By Robb Report Singapore 9 September, 2024

In Best of the Best, we honour the brands and people behind the most covetable products. This year, the Bovet Récital 28 Prowess 1 is bestowed with the prestigious title of “Watch of the Year”

When watchmaker Louis Cottier invented the world-timer complication in 1931, he created a mechanical wonder that allowed a new era of travellers being able to read time everywhere on the planet simultaneously. But until 2024, watchmakers couldn’t figure out how to display differences in daylight saving time (DST). After all, some countries spring forward weeks earlier than others.

This year, Bovet introduced a solution. The Récital 28 Prowess 1 accounts for variations in American Summer Time (AST), European and American Summer Time (EAS) and European Winter Time (EWT) and displays the 24 global time zones in Coordinated Universal Time (UTC). It cracks the DST problem by applying the cities and time zones to 24 rollers that have four positions (UTC, AST, EAS and EWT) read on an additional roller to the left of the world-time indication. To change from one mode to another, you simply press the pusher in the crown.

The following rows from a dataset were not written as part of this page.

-- ==== Sys2Proof/Decode.lean ====
section
/-! DEFINITION. Decode.lean: the decoder of command words, total on all 2^32 words and rejecting by name
(30_encoding.md R49 to R52), and the encoder written from the same table (R50). -/
namespace Sys2Proof

/-- Why a word is reserved (30_encoding.md R52). The step refuses such a word, whichever the reason. -/
inductive DecodeReject where
  /-- `UNIT` 4 to 15. -/
  | unassignedUnit (unit : BitVec 4)
  /-- An `OP` its unit does not assign. -/
  | unassignedOp (unit op : BitVec 4)
  /-- A set bit in an `ARG` bit that the command requires to be 0. -/
  | reservedArg (arg : BitVec 24)
  deriving DecidableEq, Repr

/-- `UNIT = w[31:28]` (R49). -/
def wordUnit (w : Word) : BitVec 4 := w.extractLsb' 28 4

/-- `OP = w[27:24]` (R49). -/
def wordOp (w : Word) : BitVec 4 := w.extractLsb' 24 4

/-- `ARG = w[23:0]` (R49). -/
def wordArg (w : Word) : BitVec 24 := w.extractLsb' 0 24

/-- A command whose `ARG` bits from `lo` up are required to be 0 (R50). -/
def argBelow (lo : Nat) (arg : BitVec 24) (i : Instr) : Except DecodeReject Instr :=
  if arg >>> lo = 0#24 then .ok i else .error (.reservedArg arg)

/-- The decoder of R50: the command of a word, or why the word is reserved (R52). -/
def decode (w : Word) : Except DecodeReject Instr :=
  let arg := wordArg w
  match (wordUnit w).toNat, (wordOp w).toNat with
  | 0, 0 => argBelow 0 arg .brBind
  | 0, 1 => argBelow 6 arg (.brReadbits (arg.extractLsb' 0 6))
  | 0, 2 => argBelow 0 arg .brGetpos
  | 1, 0 => argBelow 2 arg (.itDecode (arg.getLsbD 0) (arg.getLsbD 1))
  | 2, 0 => argBelow 0 arg .mmcmpProbe
  | 2, 1 => argBelow 1 arg (.mmcmpUnpack (arg.getLsbD 0))
  | 3, 0 => argBelow 0 arg .pp20Probe
  | 3, 1 => argBelow 1 arg (.pp20Unpack (arg.getLsbD 0))
  | 0, _ => .error (.unassignedOp (wordUnit w) (wordOp w))
  | 1, _ => .error (.unassignedOp (wordUnit w) (wordOp w))
  | 2, _ => .error (.unassignedOp (wordUnit w) (wordOp w))
  | 3, _ => .error (.unassignedOp (wordUnit w) (wordOp w))
  | _, _ => .error (.unassignedUnit (wordUnit w))

/-- The three fields of a word put together (R49). -/
def packWord (unit op : BitVec 4) (arg : BitVec 24) : Word := unit ++ op ++ arg

/-- One operand bit at its place in `ARG` (R50). -/
def argBit (b : Bool) (at_ : Nat) : BitVec 24 := (BitVec.ofBool b).setWidth 24 <<< at_

/-- The encoder of R50. -/
def encode : Instr → Word
  | .brBind => packWord 0 0 0
  | .brReadbits n => packWord 0 1 (n.setWidth 24)
  | .brGetpos => packWord 0 2 0
  | .itDecode is215 is16 => packWord 1 0 (argBit is215 0 ||| argBit is16 1)
  | .mmcmpProbe => packWord 2 0 0
  | .mmcmpUnpack verify => packWord 2 1 (argBit verify 0)
  | .pp20Probe => packWord 3 0 0
  | .pp20Unpack verify => packWord 3 1 (argBit verify 0)

/-- The host's question: the command the decoder reads from a word of `nbits` bits. Every command is one
32-bit word (R49), so the bits from `nbits` up are 0. -/
def decodeTableWord (nbits w : Nat) : Option Instr :=
  match decode (BitVec.ofNat 32 (w % 2 ^ nbits)) with
  | .ok i => some i
  | .error _ => none

end Sys2Proof
end

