-- ==== Sys2Proof/Machine/Dispatch.lean ====
section
/-! DEFINITION. Machine/Dispatch.lean: one arm per command, each a direct call of its meaning. -/
namespace Sys2Proof.Machine

def exec (i : Instr) (s : State) : Host.Outcome State Fault Refusal :=
  match i with
  | .brBind => Sys2Proof.Machine.execBrBind s
  | .brReadbits n => Sys2Proof.Machine.execBrReadbits n s
  | .brGetpos => Sys2Proof.Machine.execBrGetpos s
  | .itDecode is215 is16 => Sys2Proof.Machine.execItDecode is215 is16 s
  | .mmcmpProbe => Sys2Proof.Machine.execMmcmpProbe s
  | .mmcmpUnpack verify => Sys2Proof.Machine.execMmcmpUnpack verify s
  | .pp20Probe => Sys2Proof.Machine.execPp20Probe s
  | .pp20Unpack verify => Sys2Proof.Machine.execPp20Unpack verify s

end Sys2Proof.Machine
end

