-- ==== Sys2Proof/Machine/HostPort.lean ====
section
/-! DEFINITION. Machine/HostPort.lean: what each action of the host does (30_encoding.md R53, 10_state.md R14,
70_reset_and_hazards.md R142). A write of `CMD` executes the command written. -/
namespace Sys2Proof.Machine

/-- A write of `CMD` (R14): the word is decoded and executed, or refused when it is reserved (R52). -/
def runCommand (w : Word) (s : State) : Host.Outcome State Fault Refusal :=
  match decode w with
  | .ok i => exec i { s with cmd := w }
  | .error _ => .next (refuse { s with cmd := w })

/-- `wr`: offset 0 is `CMD` (R14). -/
def hostWrite (offset : Nat) (v : Word) (s : State) : Host.Outcome State Fault Refusal :=
  if offset = 0 then runCommand v s else .next (writeReg offset v s)

/-- `rd`: no register changes; the host gets the value (assumption log 6). -/
def hostRead (offset : Nat) (s : State) : State := { s with hostData := readReg s offset }

/-- A new source on `SRC` does not rebind the BR unit (70_reset_and_hazards.md R148): if it reads the source
presented until now, it keeps that one. -/
def hostPresent (bytes : List Byte) (s : State) : Host.Outcome State Fault Refusal :=
  if 2 ^ 32 ≤ bytes.length then .fault .sourceTooLong
  else
    .next { s with
      src := ⟨bytes, 0⟩
      brSrc := match s.brSrc with
        | .unbound => .unbound
        | .presented => .detached s.src
        | .detached src => .detached src }

/-- The answer of a source operation, as the host gets it (assumption log 6). -/
def hostAnswer (r : Bool × ByteSource) (s : State) : State :=
  { s with src := r.2, hostData := if r.1 then 1 else 0 }

/-- `attach`: the `SMP` buffer holds these elements (R53). -/
def hostAttach (elems : List (BitVec 16)) (s : State) : State :=
  { s with smp := ⟨elems.length, Memory.ofList 0 elems⟩ }

/-- The reset input (R142): every register at its reset value; the host's sources and `SMP` buffer, its further
actions and the parameters are not touched. -/
def hostReset (s : State) : State :=
  { State.reset with
    src := s.src
    smp := s.smp
    br := Reader.empty s.params.bufBytes
    itd := Itd.reset s.params.bufBytes
    mmu := Mmu.reset s.params.bufBytes
    params := s.params
    allocAnswers := s.allocAnswers
    script := s.script
    hostData := s.hostData }

/-- One action of the host. -/
def hostAct (a : HostAction) (s : State) : Host.Outcome State Fault Refusal :=
  match a with
  | .write offset v => hostWrite offset v s
  | .read offset => .next (hostRead offset s)
  | .present bytes => hostPresent bytes s
  | .seek p => .next (hostAnswer (srcSeek s.src p) s)
  | .skipBack n => .next (hostAnswer (srcSkipBack s.src n) s)
  | .attach elems => .next (hostAttach elems s)
  | .reset => .next (hostReset s)

end Sys2Proof.Machine
end

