/-- R68: the tables, and R69's escapes, by value (log entry 9). R69, R113, R114: every code that can be written at a
width index is read as what it says, from exactly its bits, and acted on: a value is written, and then `Advance()` runs;
a width becomes the current one, and nothing is written; the end code ends the block. -/
def Obligations.MmcmpCodesReadAsEncoded : Prop :=
  ((List.range 8).map (cmdTable false) = [0x01, 0x03, 0x07, 0x0F, 0x1E, 0x3C, 0x78, 0xF8] ∧
    (List.range 8).map (fetchTable false) = [3, 3, 3, 3, 2, 1, 0, 0] ∧
    (List.range 16).map (cmdTable true) =
      [0x01, 0x03, 0x07, 0x0F, 0x1E, 0x3C, 0x78, 0xF0, 0x1F0, 0x3F0, 0x7F0, 0xFF0, 0x1FF0, 0x3FF0, 0x7FF0, 0xFFF0] ∧
    (List.range 16).map (fetchTable true) = [4, 4, 4, 4, 3, 2, 1, 0, 0, 0, 0, 0, 0, 0, 0, 0] ∧
    ∀ is16 : Bool, codeWidths is16 = (if is16 then 16 else 8) ∧ extBits is16 = (if is16 then 4 else 3) ∧
      extBase is16 = (if is16 then 0xFFF0 else 0xF8)) ∧
  ∀ (p : Params) (is16 : Bool) (r : MmRun) (c : MmCode) (rest : List Bool), r.mm.br.Sound p.bufBytes →
    r.mm.codeWidth < codeWidths is16 → codeOk is16 r.mm.codeWidth c = true →
    r.mm.br.bits = codeBits is16 r.mm.codeWidth c ++ rest →
      ∃ (br : PrivateReader) (r' : MmRun), br.Sound p.bufBytes ∧ br.bits = rest ∧
        r' = { r with mm := { r.mm with br := br } } ∧ mmReadCode p is16 r = (c, r') ∧
        match c with
        | .value v => ∀ r'', (if is16 then mmEmit16 v r' else mmEmit8 v r') = .ok r'' →
            mmCode p is16 r = mmAdvance is16 r''
        | .width m => mmCode p is16 r = .ok (.again, { r' with mm := { r'.mm with codeWidth := m } })
        | .stop => mmCode p is16 r = .ok (.endBlock, r')
        | .eod => True

/-- The output half of R113 and R114: an 8-bit value stands for its table byte, added to the last byte with `DELTA`; a
16-bit value for its zigzag number, added to the last with `DELTA`, or with bit 15 flipped unless `ABS16`, written low
byte first unless `ENDIAN` (the flags are bits 1, 9 and 10, R67). No other byte of `OUT` changes. Then R115 and R110: in a sub-block that is not full the
place stays; after a full one the place is the start of the next, if that is not empty and inside the output, or the
command fails; after the last one the block ends. -/
def Obligations.MmcmpValuesAreWritten : Prop :=
  (∀ (v q : Nat) (r : MmRun), r.out.Sound → q = r.pos + r.mm.dwPos →
    (q < r.out.size → ∃ r' : MmRun, mmEmit8 v r = .ok r' ∧ { r' with mm := r.mm, out := r.out } = r ∧
      (outRead r'.out q).toNat =
        ((r.mm.table.getD v 0).toNat + if r.mm.flags.getLsbD 1 then r.mm.oldVal.toNat else 0) % 2 ^ 8 ∧
      (∀ a, a ≠ q → outRead r'.out a = outRead r.out a) ∧
      r'.mm = { r.mm with
        dwPos := r.mm.dwPos + 1
        oldVal := if r.mm.flags.getLsbD 1 then (outRead r'.out q).setWidth 32 else r.mm.oldVal }) ∧
    (q + 1 < r.out.size → ∃ (r' : MmRun) (z w : Int), mmEmit16 v r = .ok r' ∧
      { r' with mm := r.mm, out := r.out } = r ∧
      z = (if v % 2 = 1 then -((v : Int) + 1) / 2 else (v : Int) / 2) ∧
      w = (if r.mm.flags.getLsbD 1 then z + r.mm.oldVal.toNat
        else if r.mm.flags.getLsbD 9 then z else z + 2 ^ 15) ∧
      (((outRead r'.out (if r.mm.flags.getLsbD 10 then q + 1 else q)).toNat +
        256 * (outRead r'.out (if r.mm.flags.getLsbD 10 then q else q + 1)).toNat : Nat) : Int) = w % 2 ^ 16 ∧
      (∀ a, a ≠ q → a ≠ q + 1 → outRead r'.out a = outRead r.out a) ∧
      r'.mm = { r.mm with
        dwPos := r.mm.dwPos + 2
        oldVal := if r.mm.flags.getLsbD 1 then BitVec.ofInt 32 w else r.mm.oldVal })) ∧
  ∀ (is16 : Bool) (r : MmRun) (e : SubBlock) (m : Mmu), e = r.mm.sub.getD (r.mm.subIdx + 1) ⟨0, 0⟩ →
    m = { r.mm with subIdx := r.mm.subIdx + 1, dwPos := 0 } →
    (r.mm.dwPos < r.size → mmAdvance is16 r = .ok (.again, r)) ∧
    (r.size ≤ r.mm.dwPos → r.mm.subBlk.toNat ≤ r.mm.subIdx + 1 →
      mmAdvance is16 r = .ok (.endBlock, { r with mm := m })) ∧
    (r.size ≤ r.mm.dwPos → r.mm.subIdx + 1 < r.mm.subBlk.toNat →
      mmAdvance is16 r =
        if 0 < subBytes is16 e ∧ e.pos.toNat + subBytes is16 e ≤ r.mm.filesize.toNat then
          .ok (.again, { r with mm := m, pos := e.pos.toNat, size := subBytes is16 e })
        else .error (.fail { r with mm := m }))

/-- R109: a block fails whose table entry, header, sub-block entry or data start is past the end; any other is packed or
raw as bit 0 of its flags says, with its header's fields and sub-blocks in the MMU (R66). A failed block fails the
command (`SoundMmcmpFileUnpacks`). R112: a packed block without sub-blocks, with a table longer than its data or past
the end of the file, with a width index the depth has not, or whose first sub-block is empty or outside the output,
fails; any other one runs its codes from the first sub-block's start, with its table, its view of the file, the header's
width index and a delta of 0, until one ends the block or fails (R117, which the spec marks as derived: one does). R116
and the end code of R113 and R114: an end of data, or the end-of-block code, ends the block and changes nothing but the
reader; bits that end in any field of a code, be it the first, are an end of data. -/
def Obligations.MmcmpBlockIsLoadedAndDecoded : Prop :=
  (∀ (p : Params) (bytes : List Byte) (b : Nat) (r : MmRun) (entry blk n : Nat),
    entry = r.mm.blkTable.toNat + 4 * b → blk = le32Nat bytes entry → n = le16Nat bytes (blk + 12) →
    (bytes.length < entry + 4 ∨ bytes.length < blk + 20 ∨ (∃ i, i < n ∧ bytes.length < blk + 20 + 8 * i + 8) ∨
        bytes.length ≤ blk + 20 + 8 * n →
      ∃ r', mmDecodeBlock p bytes b r = .error (.fail r') ∧ r'.out = r.out) ∧
    (entry + 4 ≤ bytes.length → blk + 20 + 8 * n < bytes.length →
      ∃ m : Mmu,
        mmDecodeBlock p bytes b r =
          (if (byteAt bytes (blk + 14)).getLsbD 0 then mmPackedBlock p bytes { r with mm := m }
          else mmRawBlock bytes m.sub.length 0 { r with mm := m }) ∧
        m.unpkSize.toNat = le32Nat bytes blk ∧ m.pkSize.toNat = le32Nat bytes (blk + 4) ∧
        m.xorChk.toNat = le32Nat bytes (blk + 8) ∧ m.subBlk.toNat = n ∧ m.flags.toNat = le16Nat bytes (blk + 14) ∧
        m.ttEntries.toNat = le16Nat bytes (blk + 16) ∧ m.numBits.toNat = le16Nat bytes (blk + 18) ∧
        m.sub.length = n ∧
        (∀ i, i < n → (m.sub.getD i ⟨0, 0⟩).pos.toNat = le32Nat bytes (blk + 20 + 8 * i) ∧
          (m.sub.getD i ⟨0, 0⟩).size.toNat = le32Nat bytes (blk + 24 + 8 * i)) ∧
        m.memPos = blk + 20 + 8 * n ∧
        { m with
          unpkSize := r.mm.unpkSize
          pkSize := r.mm.pkSize
          xorChk := r.mm.xorChk
          subBlk := r.mm.subBlk
          flags := r.mm.flags
          ttEntries := r.mm.ttEntries
          numBits := r.mm.numBits
          sub := r.mm.sub
          memPos := r.mm.memPos } = r.mm)) ∧
  (∀ (p : Params) (bytes : List Byte) (r : MmRun) (is16 : Bool) (e : SubBlock), is16 = r.mm.flags.getLsbD 2 →
    e = r.mm.sub.getD 0 ⟨0, 0⟩ →
    (r.mm.subBlk = 0 ∨ r.mm.pkSize.toNat < r.mm.ttEntries.toNat ∨ bytes.length < r.mm.memPos + r.mm.ttEntries.toNat ∨
        (if is16 then 16 else 8) ≤ r.mm.numBits.toNat → mmPackedBlock p bytes r = .error (.fail r)) ∧
    (r.mm.subBlk ≠ 0 → r.mm.ttEntries.toNat ≤ r.mm.pkSize.toNat →
      r.mm.memPos + r.mm.ttEntries.toNat ≤ bytes.length → r.mm.numBits.toNat < (if is16 then 16 else 8) →
        (subBytes is16 e = 0 ∨ r.mm.filesize.toNat < e.pos.toNat + subBytes is16 e →
          ∃ r', mmPackedBlock p bytes r = .error (.fail r') ∧ r'.out = r.out) ∧
        (0 < subBytes is16 e → e.pos.toNat + subBytes is16 e ≤ r.mm.filesize.toNat →
          ∃ r' : MmRun, LoopEnds (mmCode p is16) r' (mmPackedBlock p bytes r) ∧
            r'.out = r.out ∧ r'.pos = e.pos.toNat ∧ r'.size = subBytes is16 e ∧
            r'.mm.br.Sound p.bufBytes ∧
            r'.mm.br.bits = bitsOfBytes ((bytes.drop (r.mm.memPos + r.mm.ttEntries.toNat)).take
              (r.mm.pkSize.toNat - r.mm.ttEntries.toNat)) ∧
            (∀ j, r'.mm.table.getD j 0 =
              if j < 256 ∧ j < r.mm.ttEntries.toNat then byteAt bytes (r.mm.memPos + j) else 0) ∧
            r'.mm = { r.mm with
              table := r'.mm.table
              br := r'.mm.br
              codeWidth := r.mm.numBits.toNat
              oldVal := 0
              subIdx := 0
              dwPos := 0 }))) ∧
  ∀ (p : Params) (is16 : Bool) (r : MmRun), r.mm.br.Sound p.bufBytes → r.mm.codeWidth < codeWidths is16 →
    ((mmReadCode p is16 r).1 = .eod ∨ (mmReadCode p is16 r).1 = .stop →
      ∃ br : PrivateReader, mmCode p is16 r = .ok (.endBlock, { r with mm := { r.mm with br := br } })) ∧
    (r.mm.br.bits.length < r.mm.codeWidth + 1 → (mmReadCode p is16 r).1 = .eod) ∧
    ∀ (c : MmCode) (missing : List Bool), codeOk is16 r.mm.codeWidth c = true → missing ≠ [] →
      r.mm.br.bits ++ missing = codeBits is16 r.mm.codeWidth c → (mmReadCode p is16 r).1 = .eod

/-- R42, R124: the reverse reader delivers the bits of its region in order, the first as the most significant; when
the region holds too few, the read fails under `Fail`, and under `RepeatLowest` goes on with the bits of the byte at
`PP_LO` (at `PP_P` in a state where that is lower, which no file leads to), read again each time they run out; only the
reader's registers move. -/
def Obligations.ReverseReaderIsMsbFirst : Prop :=
  ∀ (p : Params) (bytes : List Byte) (n : Nat) (r : PpRun), r.pp.bitCnt ≤ 8 →
    (n ≤ (reverseBits bytes r.pp).length →
      ∃ r', ppBits p bytes n r = .ok (msbValue ((reverseBits bytes r.pp).take n), r') ∧
        reverseBits bytes r'.pp = (reverseBits bytes r.pp).drop n ∧ r'.out = r.out ∧
        { r'.pp with p := r.pp.p, byte := r.pp.byte, bitCnt := r.pp.bitCnt } = r.pp) ∧
    ((reverseBits bytes r.pp).length < n →
      (p.pp20Underrun = .fail → ∃ r', ppBits p bytes n r = .error (.fail r') ∧ r'.out = r.out ∧
        { r'.pp with p := r.pp.p, byte := r.pp.byte, bitCnt := r.pp.bitCnt } = r.pp) ∧
      (p.pp20Underrun = .repeatLowest →
        ∃ (k : Nat) (bits : List Bool) (r' : PpRun), ppBits p bytes n r = .ok (msbValue bits, r') ∧ bits.length = n ∧
          reverseBits bytes r.pp ++ bitsOfBytes (List.replicate k (byteAt bytes (min r.pp.lo r.pp.p))) =
            bits ++ reverseBits bytes r'.pp ∧
          (reverseBits bytes r'.pp).length < 8 ∧ r'.out = r.out ∧
          { r'.pp with p := r.pp.p, byte := r.pp.byte, bitCnt := r.pp.bitCnt } = r.pp))

/-- R126: a back-reference is read from exactly its bits and copies, cut to the bytes left, as many bytes as its
mode, and in mode 3 its extension, say, from its offset. R127: a copy writes `count` bytes downward, each the byte
`offset + 1` above it as it stands after the copy of the bytes above, or 0 above the buffer; no other byte changes,
and `PP_LEFT` alone moves. -/
def Obligations.MatchCopiesTheBytesAbove : Prop :=
  (∀ (p : Params) (bytes : List Byte) (m : PpMatch) (rest : List Bool) (r : PpRun), r.pp.bitCnt ≤ 8 →
    m.ok r.pp = true → reverseBits bytes r.pp = m.bits r.pp ++ rest →
      ∃ r1 : PpRun, ppMatch p bytes r = ppCopy m.offset (min m.count r.pp.left) r1 ∧ r1.pp.bitCnt ≤ 8 ∧
        reverseBits bytes r1.pp = rest ∧ r1.out = r.out ∧
        { r1.pp with p := r.pp.p, byte := r.pp.byte, bitCnt := r.pp.bitCnt } = r.pp) ∧
  ∀ (offset count : Nat) (r : PpRun), r.out.Sound → r.out.size = r.pp.dstLen.toNat →
    r.pp.left ≤ r.pp.dstLen.toNat → count ≤ r.pp.left →
      ∃ r', ppCopy offset count r = .ok r' ∧ r'.pp = { r.pp with left := r.pp.left - count } ∧
        ∀ a, outRead r'.out a =
          if r.pp.left - count ≤ a ∧ a < r.pp.left then
            (if a + 1 + offset < r.pp.dstLen.toNat then outRead r'.out (a + 1 + offset) else 0)
          else outRead r.out a

/-- R121, R124, R128: under `PP20_UNDERRUN = RepeatLowest` every file that passes the checks of R118 and R122 unpacks
to a buffer of the declared length, when the oracle ALLOC allows it. What it writes is what the tokens stand for that
the region's bits hold, followed by those of the byte at `PP_LO`, read again each time they run out. R39: the oracle
has been asked once (log entry 4). -/
def Obligations.Pp20UnpackCompletesUnderRepeatLowest : Prop :=
  (∀ s : State, s.params.pp20Underrun = .repeatLowest → 8 ≤ s.src.bytes.length → ppHeaderValid s.src.bytes = true →
    ppChecksPass s.params s.src.bytes = true → s.allocSucceeds →
      ∃ t o, exec (.pp20Unpack false) s = .next t ∧ t.code = .ok ∧ t.result = 1 ∧ t.outValid = true ∧
        t.out = some o ∧ o.size = t.outLen ∧ t.outLen = be24Nat s.src.bytes (s.src.bytes.length - 4) ∧
        t.allocAnswers = s.allocAnswers.tail) ∧
  ∀ (s : State) (tokens : List PpToken) (skip rest : List Bool) (k n : Nat), s.params.pp20Underrun = .repeatLowest →
    8 ≤ s.src.bytes.length → ppHeaderValid s.src.bytes = true → ppChecksPass s.params s.src.bytes = true →
    s.allocSucceeds → be24Nat s.src.bytes (s.src.bytes.length - 4) = n →
    (byteAt s.src.bytes (s.src.bytes.length - 1)).toNat = skip.length →
    tokensOk (fileModes s.src.bytes) false n tokens = true →
    regionBits s.src.bytes ++ bitsOfBytes (List.replicate k (byteAt s.src.bytes 4)) =
      skip ++ tokensBits (fileModes s.src.bytes) false tokens ++ rest →
      ∃ t o, exec (.pp20Unpack false) s = .next t ∧ t.code = .ok ∧ t.result = 1 ∧ t.outValid = true ∧
        t.out = some o ∧ o.size = n ∧ t.outLen = n ∧ t.allocAnswers = s.allocAnswers.tail ∧
        ∀ i, i < n → outRead o i = (tokensOut n [] tokens).getD i 0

Not satisfied with the complexity of a world’s first, Bovet went a step further and threw in a perpetual calendar as well as a flying tourbillon composed of 62 separate parts weighing just 0.35g. Packed into the 46.3mm case is a new movement that achieves a 10-day power reserve. Almost a century after its invention, the world timer can finally solve a portion of international scheduling issues—just in time for discussions about abandoning DST altogether. But if you consider horology an art form, this is certainly a museum-worthy piece.